In numerical simulations of combustion processes, the use of dimension reduction to simplify the description of the chemical system has the advantage of reducing the computational cost, but it is important also to retain accuracy and adequate detail. In current research, dimension reduction of combustion chemistry is performed by using the ICE-PIC method. The ICE-PIC method is developed based on three major ingredients: constrained equilibrium; trajectory-generated manifolds; and, the pre-image curve method. The low-dimensional manifold identified, the ICE manifold, is invariant, continuous and piecewise smooth. The ICE-PIC method achieves local species reconstruction based on the constrained-equilibrium pre-image curve. In comparison to other existing methods such as QSSA, RCCE and ILDM, this method is the first approach that locally determines compositions on a low-dimensional invariant manifold.

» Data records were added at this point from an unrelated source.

-- ==== Sys2Proof/Certificates/Slice0/Obligations.lean ====
section
/-! DEFINITION. The statements for the provers. Words the statements share stand first, under Sys2Proof.Claims; each
statement's docstring names the rule it formalises. `anyValue32`, `anyValue64` and `powerOnImage` are free values: no
statement rests on a value of theirs. -/

namespace Sys2Proof.Claims

open Sys2Proof.Machine

/-- The last lines of R90, written out: the result, its width and its range are latched and BUSY is set. -/
def latched (w : Width) (range : Option (Nat × Nat)) (x : DWord) (s : State) : State :=
  { s with pendResult := x, pendWidth := w, pendRange := range, pendDirty := false, busy := true }

/-- R152, written out. -/
def errored (code : BitVec 4) (s : State) : State :=
  { s with err := true, errCode := if s.err then s.errCode else code }

/-- From every idle state the command is accepted with the result `f`, and its completion puts `f` in ACC, clears BUSY
and changes nothing else: where and how a command without a KMEM operand completes. -/
def completes (i : Instr) (w : Width) (f : State → DWord) : Prop :=
  ∀ s : State, s.busy = false →
    exec i s = .next (latched w none (f s) s) ∧
      engineStep (latched w none (f s) s) = { latched w none (f s) s with acc := f s, busy := false }

/-- The same for a HASH command, whose buffer is empty or lies in KMEM; its range is latched too. -/
def hashCompletes (i : Instr) (w : Width) (f : State → DWord) : Prop :=
  ∀ s : State, s.busy = false → s.len = 0 ∨ s.addr.toNat + s.len.toNat ≤ s.kmem.size →
    exec i s = .next (latched w (if s.len = 0 then none else some (s.addr.toNat, s.len.toNat)) (f s) s) ∧
      engineStep (latched w (if s.len = 0 then none else some (s.addr.toNat, s.len.toNat)) (f s) s) =
        { latched w (if s.len = 0 then none else some (s.addr.toNat, s.len.toNat)) (f s) s with
          acc := f s, busy := false }

/-- While BUSY = 1 the command only raises OVERRUN (code 3). -/
def overruns (i : Instr) : Prop := ∀ s : State, s.busy = true → exec i s = .next (errored 3 s)

/-- RANGE (code 2) for a HASH command whose buffer is not empty and does not lie in KMEM. -/
def rangeChecked (i : Instr) : Prop :=
  ∀ s : State, s.busy = false → s.len ≠ 0 → s.kmem.size < s.addr.toNat + s.len.toNat →
    exec i s = .next (errored 2 s)

/-- `mask_32(n)` (R11). -/
def mask32 (n : Nat) : Word := BitVec.ofNat 32 (2 ^ (8 * n) - 1)

/-- `mask_64(n)` (R11). -/
def mask64 (n : Nat) : DWord := BitVec.ofNat 64 (2 ^ (8 * n) - 1)

/-- A host read of an offset returns `v` and changes nothing of the block. -/
def readsAs (offset : Nat) (v : Word) (s : State) : Prop :=
  hostAction (.csrRead offset) s = .next { s with reads := s.reads ++ [.csr v] }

The accuracy of the ICE-PIC method has been examined in autoignition and in one-dimensional laminar flames of hydrogen/air and methane/air mixtures. Studies demonstrate that the local errors incurred by ICE-PIC (e.g., the errors in the reconstructed composition) are well controlled. The capability of the ICE-PIC method for the reduced description of reactive flows is demonstrated through the calculation of the oxidation of CO/H2 in a CSTR. The reduced description provided by the ICE-PIC method is capable of quantitatively reproducing the complex dynamics.
The final goal is to develop an efficient and accurate algorithm - In Situ Adaptive Tabulation with Dimension Reduction (the ICE-PIC method) to incorporate detailed chemistry in turbulent combustion simulations.